▶ _What to work on_:
Please keep to the lines below from the one with "theorem State.headToTail_keep (s" through the one with "theorem State.laneSt_keep (s", and restate them word for word, ends included.
---*---
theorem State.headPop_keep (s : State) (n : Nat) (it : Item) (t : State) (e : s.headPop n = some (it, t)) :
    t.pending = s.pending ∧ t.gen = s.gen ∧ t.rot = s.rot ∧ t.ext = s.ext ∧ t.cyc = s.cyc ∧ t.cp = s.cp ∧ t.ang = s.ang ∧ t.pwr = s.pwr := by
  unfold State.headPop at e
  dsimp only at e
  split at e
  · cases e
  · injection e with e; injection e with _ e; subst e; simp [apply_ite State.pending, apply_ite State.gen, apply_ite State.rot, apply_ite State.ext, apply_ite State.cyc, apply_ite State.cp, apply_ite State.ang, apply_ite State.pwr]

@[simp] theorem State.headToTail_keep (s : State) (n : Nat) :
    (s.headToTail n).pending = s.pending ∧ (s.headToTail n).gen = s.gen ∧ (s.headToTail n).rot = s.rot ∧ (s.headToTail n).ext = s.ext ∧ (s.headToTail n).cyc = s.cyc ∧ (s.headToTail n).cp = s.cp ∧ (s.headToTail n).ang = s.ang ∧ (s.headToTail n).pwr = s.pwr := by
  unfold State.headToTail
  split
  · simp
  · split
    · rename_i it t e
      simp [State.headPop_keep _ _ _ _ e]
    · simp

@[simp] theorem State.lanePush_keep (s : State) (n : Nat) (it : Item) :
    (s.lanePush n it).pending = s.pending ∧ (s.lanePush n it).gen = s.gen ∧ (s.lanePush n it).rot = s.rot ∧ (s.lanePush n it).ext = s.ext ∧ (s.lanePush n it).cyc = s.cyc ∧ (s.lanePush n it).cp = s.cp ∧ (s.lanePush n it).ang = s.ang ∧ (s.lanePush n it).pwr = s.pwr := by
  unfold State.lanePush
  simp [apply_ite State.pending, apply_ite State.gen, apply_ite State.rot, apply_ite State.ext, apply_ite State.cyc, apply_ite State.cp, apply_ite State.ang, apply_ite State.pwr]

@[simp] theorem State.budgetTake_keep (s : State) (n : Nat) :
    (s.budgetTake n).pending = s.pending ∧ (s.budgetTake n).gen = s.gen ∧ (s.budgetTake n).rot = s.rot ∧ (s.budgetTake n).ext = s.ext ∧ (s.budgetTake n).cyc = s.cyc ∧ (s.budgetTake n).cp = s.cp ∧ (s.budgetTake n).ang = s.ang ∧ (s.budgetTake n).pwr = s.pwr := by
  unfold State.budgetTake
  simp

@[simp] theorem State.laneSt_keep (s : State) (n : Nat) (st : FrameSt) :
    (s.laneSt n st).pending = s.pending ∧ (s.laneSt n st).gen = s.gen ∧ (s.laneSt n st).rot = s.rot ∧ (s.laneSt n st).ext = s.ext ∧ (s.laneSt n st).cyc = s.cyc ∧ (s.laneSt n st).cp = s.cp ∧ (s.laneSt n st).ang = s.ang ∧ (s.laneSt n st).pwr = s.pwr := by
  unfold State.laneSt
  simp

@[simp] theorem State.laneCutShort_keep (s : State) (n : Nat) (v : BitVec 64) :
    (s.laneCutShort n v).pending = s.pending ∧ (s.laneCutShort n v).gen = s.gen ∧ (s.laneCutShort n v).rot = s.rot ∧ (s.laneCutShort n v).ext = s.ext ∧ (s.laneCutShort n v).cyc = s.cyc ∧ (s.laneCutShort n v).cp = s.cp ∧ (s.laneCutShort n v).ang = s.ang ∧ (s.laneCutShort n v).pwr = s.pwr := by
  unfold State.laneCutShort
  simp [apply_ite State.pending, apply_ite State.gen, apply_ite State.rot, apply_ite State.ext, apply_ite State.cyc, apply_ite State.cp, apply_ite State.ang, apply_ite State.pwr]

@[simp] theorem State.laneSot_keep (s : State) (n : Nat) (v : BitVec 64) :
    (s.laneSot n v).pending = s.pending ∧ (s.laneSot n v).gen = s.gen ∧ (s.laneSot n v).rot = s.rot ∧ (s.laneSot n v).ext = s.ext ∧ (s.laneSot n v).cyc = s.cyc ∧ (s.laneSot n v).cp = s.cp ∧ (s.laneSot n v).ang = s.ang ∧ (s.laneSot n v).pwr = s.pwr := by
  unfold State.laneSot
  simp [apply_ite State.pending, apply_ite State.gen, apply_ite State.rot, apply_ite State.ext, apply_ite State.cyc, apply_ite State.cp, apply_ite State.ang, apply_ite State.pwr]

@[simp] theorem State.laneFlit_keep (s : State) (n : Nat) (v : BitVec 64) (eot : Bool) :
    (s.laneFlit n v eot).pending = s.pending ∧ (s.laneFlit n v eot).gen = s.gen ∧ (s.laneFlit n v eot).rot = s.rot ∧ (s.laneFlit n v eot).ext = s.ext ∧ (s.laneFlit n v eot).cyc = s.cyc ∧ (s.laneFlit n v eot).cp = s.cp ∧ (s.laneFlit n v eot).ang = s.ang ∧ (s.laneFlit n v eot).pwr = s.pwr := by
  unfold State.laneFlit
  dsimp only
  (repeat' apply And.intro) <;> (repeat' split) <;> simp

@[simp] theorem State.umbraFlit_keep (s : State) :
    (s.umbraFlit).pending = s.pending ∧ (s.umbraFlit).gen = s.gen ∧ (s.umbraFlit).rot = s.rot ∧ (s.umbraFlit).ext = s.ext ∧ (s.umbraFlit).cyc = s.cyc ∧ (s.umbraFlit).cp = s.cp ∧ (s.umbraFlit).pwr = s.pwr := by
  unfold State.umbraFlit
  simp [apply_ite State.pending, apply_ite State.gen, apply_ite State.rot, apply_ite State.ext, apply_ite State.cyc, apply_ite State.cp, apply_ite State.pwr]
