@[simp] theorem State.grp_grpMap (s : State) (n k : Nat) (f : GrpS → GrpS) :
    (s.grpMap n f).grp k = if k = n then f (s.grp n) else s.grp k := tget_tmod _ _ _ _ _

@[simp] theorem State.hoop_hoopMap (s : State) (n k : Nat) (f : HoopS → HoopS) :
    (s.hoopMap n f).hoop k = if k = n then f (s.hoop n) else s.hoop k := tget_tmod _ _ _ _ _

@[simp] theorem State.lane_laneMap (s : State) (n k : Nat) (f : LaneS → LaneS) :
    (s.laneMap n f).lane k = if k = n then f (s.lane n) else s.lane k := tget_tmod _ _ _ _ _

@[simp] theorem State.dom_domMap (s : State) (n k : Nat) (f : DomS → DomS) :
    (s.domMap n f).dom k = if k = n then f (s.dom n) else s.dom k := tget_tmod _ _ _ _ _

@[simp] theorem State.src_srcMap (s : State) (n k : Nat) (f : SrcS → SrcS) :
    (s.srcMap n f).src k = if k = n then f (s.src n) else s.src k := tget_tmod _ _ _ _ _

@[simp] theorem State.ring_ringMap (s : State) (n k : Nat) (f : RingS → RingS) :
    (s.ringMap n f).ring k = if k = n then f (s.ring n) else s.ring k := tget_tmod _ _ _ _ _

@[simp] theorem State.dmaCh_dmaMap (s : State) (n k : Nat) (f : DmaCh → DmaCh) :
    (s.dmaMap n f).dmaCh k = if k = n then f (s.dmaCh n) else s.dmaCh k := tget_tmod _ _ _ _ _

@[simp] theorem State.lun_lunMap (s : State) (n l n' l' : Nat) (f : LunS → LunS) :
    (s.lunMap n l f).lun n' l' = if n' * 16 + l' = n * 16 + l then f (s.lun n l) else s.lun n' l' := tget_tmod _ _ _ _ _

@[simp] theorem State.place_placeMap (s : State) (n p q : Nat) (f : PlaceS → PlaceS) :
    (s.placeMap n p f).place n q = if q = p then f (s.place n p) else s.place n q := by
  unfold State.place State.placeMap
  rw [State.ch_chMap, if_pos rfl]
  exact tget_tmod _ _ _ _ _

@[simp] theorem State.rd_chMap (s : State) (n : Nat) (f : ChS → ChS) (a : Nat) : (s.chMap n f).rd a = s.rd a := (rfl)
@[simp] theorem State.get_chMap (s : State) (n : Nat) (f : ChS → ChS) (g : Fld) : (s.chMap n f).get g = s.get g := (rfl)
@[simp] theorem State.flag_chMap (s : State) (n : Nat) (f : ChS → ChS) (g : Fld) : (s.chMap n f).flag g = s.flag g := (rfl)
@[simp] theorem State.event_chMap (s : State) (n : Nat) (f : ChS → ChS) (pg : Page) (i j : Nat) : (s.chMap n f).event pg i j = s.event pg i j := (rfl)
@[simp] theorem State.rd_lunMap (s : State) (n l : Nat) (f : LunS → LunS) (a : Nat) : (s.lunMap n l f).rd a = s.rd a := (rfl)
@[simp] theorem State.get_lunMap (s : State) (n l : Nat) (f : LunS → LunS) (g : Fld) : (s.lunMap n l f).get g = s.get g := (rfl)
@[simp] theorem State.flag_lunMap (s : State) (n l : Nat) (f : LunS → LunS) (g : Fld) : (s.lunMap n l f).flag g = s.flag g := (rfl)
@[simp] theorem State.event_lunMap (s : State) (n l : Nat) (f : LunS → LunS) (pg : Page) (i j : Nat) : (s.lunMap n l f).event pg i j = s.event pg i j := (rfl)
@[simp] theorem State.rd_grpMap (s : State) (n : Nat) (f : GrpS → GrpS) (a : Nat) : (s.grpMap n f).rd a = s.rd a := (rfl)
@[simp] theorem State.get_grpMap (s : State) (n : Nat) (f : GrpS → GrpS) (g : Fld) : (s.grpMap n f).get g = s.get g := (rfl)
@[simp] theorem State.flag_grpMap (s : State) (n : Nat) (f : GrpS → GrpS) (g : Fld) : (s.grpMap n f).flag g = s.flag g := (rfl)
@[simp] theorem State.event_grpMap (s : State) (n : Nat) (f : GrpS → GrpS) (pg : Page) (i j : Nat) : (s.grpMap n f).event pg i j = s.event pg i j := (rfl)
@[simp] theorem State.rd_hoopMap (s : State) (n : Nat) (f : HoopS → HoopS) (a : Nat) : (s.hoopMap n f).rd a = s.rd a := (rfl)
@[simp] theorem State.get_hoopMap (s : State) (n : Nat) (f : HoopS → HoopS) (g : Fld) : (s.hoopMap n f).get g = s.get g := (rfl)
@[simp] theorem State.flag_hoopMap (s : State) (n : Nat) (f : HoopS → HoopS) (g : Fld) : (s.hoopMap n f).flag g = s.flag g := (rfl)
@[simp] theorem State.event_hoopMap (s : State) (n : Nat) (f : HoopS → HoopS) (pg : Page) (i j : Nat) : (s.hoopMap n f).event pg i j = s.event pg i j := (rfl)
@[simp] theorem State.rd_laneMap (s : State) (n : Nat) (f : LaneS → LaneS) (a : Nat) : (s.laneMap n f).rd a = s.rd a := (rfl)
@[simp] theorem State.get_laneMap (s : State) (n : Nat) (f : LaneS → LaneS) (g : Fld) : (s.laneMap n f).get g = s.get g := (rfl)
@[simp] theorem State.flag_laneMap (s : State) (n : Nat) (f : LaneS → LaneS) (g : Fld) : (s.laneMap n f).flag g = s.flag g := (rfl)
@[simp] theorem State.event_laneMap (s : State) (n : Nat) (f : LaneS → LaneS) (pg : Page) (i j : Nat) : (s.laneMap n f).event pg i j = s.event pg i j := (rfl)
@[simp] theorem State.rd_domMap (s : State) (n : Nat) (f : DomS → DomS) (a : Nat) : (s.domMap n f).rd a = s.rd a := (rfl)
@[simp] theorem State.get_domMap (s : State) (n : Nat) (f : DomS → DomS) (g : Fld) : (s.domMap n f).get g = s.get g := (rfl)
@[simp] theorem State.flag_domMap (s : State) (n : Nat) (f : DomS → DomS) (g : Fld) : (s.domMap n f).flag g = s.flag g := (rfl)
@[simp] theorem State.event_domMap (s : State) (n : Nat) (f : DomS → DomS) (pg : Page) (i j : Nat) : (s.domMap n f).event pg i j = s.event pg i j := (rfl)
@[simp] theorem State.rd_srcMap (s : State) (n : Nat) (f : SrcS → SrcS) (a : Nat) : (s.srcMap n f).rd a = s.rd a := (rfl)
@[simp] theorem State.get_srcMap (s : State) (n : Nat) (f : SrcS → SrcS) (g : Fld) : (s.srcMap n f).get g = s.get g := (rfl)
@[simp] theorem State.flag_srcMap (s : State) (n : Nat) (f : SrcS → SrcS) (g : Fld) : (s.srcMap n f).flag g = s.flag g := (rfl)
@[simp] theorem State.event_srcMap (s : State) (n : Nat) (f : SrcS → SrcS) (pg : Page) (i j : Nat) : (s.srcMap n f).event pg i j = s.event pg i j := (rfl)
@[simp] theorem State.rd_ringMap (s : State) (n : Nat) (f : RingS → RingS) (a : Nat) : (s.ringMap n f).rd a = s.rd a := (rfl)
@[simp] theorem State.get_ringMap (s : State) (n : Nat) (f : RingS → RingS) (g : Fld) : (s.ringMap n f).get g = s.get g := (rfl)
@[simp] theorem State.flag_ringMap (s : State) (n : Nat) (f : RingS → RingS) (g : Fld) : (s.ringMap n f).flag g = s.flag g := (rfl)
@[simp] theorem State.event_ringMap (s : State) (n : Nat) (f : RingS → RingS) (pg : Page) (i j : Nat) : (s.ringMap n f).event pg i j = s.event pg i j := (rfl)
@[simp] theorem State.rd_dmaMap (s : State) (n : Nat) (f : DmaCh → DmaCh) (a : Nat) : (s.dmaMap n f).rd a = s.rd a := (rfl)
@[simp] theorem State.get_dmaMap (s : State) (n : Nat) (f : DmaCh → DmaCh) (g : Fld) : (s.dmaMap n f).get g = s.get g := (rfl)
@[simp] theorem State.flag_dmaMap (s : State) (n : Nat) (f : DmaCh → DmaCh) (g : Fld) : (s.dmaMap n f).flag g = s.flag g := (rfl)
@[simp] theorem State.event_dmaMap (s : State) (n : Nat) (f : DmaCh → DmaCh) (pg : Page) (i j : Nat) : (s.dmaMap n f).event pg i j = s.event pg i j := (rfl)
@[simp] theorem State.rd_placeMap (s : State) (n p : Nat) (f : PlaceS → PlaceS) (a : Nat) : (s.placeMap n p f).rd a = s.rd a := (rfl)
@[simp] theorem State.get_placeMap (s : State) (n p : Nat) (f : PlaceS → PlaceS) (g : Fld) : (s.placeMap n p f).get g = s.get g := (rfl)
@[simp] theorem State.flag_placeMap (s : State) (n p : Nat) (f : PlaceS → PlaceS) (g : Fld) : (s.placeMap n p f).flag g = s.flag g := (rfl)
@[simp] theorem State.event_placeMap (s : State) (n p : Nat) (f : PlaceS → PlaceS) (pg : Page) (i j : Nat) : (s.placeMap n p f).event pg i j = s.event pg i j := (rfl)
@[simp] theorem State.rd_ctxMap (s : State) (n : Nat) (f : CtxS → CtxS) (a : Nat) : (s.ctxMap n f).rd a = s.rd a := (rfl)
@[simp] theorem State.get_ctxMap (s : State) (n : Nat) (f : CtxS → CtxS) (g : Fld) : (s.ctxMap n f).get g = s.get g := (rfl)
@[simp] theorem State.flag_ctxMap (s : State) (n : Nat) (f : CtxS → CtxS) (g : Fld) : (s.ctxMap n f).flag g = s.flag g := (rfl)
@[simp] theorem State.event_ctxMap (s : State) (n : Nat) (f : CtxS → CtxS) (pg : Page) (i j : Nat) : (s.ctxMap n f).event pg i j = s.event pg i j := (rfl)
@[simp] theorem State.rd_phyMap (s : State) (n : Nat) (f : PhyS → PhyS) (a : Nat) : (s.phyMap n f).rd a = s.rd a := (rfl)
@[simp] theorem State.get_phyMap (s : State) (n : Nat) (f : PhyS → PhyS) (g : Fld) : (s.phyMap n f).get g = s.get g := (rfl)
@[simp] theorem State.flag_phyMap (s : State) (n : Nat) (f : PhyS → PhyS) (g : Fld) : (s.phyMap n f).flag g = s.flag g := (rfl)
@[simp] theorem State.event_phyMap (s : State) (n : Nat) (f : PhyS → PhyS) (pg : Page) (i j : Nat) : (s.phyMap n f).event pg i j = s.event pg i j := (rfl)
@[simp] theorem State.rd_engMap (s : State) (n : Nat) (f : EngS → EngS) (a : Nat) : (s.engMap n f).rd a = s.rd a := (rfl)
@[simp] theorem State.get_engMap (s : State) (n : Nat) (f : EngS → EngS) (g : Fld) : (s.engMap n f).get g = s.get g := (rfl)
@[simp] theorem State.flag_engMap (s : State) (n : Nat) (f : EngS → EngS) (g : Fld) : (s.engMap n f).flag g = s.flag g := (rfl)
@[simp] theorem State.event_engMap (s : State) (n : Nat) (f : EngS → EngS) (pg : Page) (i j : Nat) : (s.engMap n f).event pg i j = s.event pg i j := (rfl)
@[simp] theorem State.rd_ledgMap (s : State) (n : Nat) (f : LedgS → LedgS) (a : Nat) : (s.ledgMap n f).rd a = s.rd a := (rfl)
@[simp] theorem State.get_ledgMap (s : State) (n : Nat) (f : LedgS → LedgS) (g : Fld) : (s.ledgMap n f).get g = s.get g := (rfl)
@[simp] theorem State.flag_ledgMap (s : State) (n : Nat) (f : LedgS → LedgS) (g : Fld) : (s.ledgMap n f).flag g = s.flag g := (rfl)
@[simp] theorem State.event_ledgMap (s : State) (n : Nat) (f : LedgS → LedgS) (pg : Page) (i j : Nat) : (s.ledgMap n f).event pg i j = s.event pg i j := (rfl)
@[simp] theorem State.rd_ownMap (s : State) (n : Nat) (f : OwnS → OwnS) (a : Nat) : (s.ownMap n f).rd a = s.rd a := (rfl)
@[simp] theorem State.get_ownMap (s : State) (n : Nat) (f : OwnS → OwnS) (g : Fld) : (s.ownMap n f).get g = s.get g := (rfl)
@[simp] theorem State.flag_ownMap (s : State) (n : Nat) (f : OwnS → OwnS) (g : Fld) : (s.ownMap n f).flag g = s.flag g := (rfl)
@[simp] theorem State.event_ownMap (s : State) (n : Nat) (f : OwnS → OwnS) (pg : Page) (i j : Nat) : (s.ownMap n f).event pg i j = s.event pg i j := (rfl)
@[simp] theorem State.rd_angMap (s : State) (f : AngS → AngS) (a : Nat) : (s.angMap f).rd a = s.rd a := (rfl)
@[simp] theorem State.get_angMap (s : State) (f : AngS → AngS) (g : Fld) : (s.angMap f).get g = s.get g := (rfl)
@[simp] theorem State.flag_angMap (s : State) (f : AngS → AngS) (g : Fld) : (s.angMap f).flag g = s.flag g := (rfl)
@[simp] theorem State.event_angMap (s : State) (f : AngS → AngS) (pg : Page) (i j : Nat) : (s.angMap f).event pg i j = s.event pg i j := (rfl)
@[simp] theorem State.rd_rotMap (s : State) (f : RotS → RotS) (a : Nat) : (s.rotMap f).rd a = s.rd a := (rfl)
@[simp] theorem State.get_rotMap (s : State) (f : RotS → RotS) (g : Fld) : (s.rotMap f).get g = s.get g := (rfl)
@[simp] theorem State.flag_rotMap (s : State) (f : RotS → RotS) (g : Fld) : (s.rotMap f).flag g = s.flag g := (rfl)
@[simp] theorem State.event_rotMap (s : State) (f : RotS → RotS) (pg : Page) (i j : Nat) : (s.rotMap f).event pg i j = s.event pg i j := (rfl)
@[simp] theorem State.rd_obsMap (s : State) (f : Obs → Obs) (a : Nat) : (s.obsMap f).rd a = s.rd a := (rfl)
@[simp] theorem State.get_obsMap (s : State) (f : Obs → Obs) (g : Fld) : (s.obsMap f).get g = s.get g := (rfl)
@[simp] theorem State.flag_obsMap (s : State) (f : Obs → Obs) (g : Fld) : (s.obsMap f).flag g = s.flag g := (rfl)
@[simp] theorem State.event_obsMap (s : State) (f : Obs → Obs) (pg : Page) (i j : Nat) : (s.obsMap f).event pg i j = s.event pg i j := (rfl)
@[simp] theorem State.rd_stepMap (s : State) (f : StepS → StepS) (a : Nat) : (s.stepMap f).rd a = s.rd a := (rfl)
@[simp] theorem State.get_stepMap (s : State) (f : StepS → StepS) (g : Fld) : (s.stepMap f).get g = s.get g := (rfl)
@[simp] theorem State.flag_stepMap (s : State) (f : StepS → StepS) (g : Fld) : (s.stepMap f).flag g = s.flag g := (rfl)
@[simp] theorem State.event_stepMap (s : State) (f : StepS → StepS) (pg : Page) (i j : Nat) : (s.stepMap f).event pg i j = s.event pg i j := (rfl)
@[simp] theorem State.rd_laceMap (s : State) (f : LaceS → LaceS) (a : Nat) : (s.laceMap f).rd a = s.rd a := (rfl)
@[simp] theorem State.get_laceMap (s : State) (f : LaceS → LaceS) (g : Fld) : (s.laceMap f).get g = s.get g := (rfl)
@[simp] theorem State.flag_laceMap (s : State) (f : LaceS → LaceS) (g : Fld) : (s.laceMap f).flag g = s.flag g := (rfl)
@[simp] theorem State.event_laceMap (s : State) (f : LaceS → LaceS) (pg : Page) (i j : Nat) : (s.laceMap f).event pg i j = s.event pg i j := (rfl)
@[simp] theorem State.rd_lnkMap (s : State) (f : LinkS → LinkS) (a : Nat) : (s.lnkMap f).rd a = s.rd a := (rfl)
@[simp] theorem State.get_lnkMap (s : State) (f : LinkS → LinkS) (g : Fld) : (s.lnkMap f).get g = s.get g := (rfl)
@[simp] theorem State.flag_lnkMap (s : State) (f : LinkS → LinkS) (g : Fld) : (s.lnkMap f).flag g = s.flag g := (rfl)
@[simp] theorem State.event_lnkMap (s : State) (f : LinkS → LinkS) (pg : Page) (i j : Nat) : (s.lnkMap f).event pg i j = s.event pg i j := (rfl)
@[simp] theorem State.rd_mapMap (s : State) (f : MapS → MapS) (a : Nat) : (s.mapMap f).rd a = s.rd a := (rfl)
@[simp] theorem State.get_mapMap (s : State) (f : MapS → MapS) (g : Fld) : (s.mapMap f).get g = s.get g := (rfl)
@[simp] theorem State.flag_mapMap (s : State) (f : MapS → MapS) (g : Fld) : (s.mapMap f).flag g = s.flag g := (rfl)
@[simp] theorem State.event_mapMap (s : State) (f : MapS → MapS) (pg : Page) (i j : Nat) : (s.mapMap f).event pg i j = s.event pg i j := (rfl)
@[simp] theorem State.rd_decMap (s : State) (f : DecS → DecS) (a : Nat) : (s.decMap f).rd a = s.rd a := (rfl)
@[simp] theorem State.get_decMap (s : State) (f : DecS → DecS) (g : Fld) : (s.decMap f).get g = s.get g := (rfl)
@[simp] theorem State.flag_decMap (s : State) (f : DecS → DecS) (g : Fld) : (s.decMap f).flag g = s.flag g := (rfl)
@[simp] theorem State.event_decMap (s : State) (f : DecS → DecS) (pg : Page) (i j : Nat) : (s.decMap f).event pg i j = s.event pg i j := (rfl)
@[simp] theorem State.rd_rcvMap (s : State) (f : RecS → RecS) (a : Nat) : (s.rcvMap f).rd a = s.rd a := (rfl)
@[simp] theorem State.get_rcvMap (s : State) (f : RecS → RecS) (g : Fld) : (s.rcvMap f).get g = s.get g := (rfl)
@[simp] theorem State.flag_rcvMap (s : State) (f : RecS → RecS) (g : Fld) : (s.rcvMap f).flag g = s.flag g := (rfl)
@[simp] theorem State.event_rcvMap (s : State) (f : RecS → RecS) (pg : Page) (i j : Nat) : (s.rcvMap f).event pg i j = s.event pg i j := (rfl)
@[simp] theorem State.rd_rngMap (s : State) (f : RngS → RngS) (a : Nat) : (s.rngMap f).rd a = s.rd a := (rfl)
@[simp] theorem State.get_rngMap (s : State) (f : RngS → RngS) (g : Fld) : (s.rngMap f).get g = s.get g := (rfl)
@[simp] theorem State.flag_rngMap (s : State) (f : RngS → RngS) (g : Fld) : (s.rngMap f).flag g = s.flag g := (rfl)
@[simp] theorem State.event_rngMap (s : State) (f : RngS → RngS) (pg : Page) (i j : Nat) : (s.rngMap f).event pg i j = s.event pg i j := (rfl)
---*---
▶ _Answer to the exercise_:
@[simp] theorem State.headToTail_keep (s : State) (n : Nat) :
    (s.headToTail n).pending = s.pending ∧ (s.headToTail n).gen = s.gen ∧ (s.headToTail n).rot = s.rot ∧ (s.headToTail n).ext = s.ext ∧ (s.headToTail n).cyc = s.cyc ∧ (s.headToTail n).cp = s.cp ∧ (s.headToTail n).ang = s.ang ∧ (s.headToTail n).pwr = s.pwr := by
  unfold State.headToTail
  split
  · simp
  · split
    · rename_i it t e
      simp [State.headPop_keep _ _ _ _ e]
    · simp

@[simp] theorem State.lanePush_keep (s : State) (n : Nat) (it : Item) :
    (s.lanePush n it).pending = s.pending ∧ (s.lanePush n it).gen = s.gen ∧ (s.lanePush n it).rot = s.rot ∧ (s.lanePush n it).ext = s.ext ∧ (s.lanePush n it).cyc = s.cyc ∧ (s.lanePush n it).cp = s.cp ∧ (s.lanePush n it).ang = s.ang ∧ (s.lanePush n it).pwr = s.pwr := by
  unfold State.lanePush
  simp [apply_ite State.pending, apply_ite State.gen, apply_ite State.rot, apply_ite State.ext, apply_ite State.cyc, apply_ite State.cp, apply_ite State.ang, apply_ite State.pwr]

@[simp] theorem State.budgetTake_keep (s : State) (n : Nat) :
    (s.budgetTake n).pending = s.pending ∧ (s.budgetTake n).gen = s.gen ∧ (s.budgetTake n).rot = s.rot ∧ (s.budgetTake n).ext = s.ext ∧ (s.budgetTake n).cyc = s.cyc ∧ (s.budgetTake n).cp = s.cp ∧ (s.budgetTake n).ang = s.ang ∧ (s.budgetTake n).pwr = s.pwr := by
  unfold State.budgetTake
  simp

@[simp] theorem State.laneSt_keep (s : State) (n : Nat) (st : FrameSt) :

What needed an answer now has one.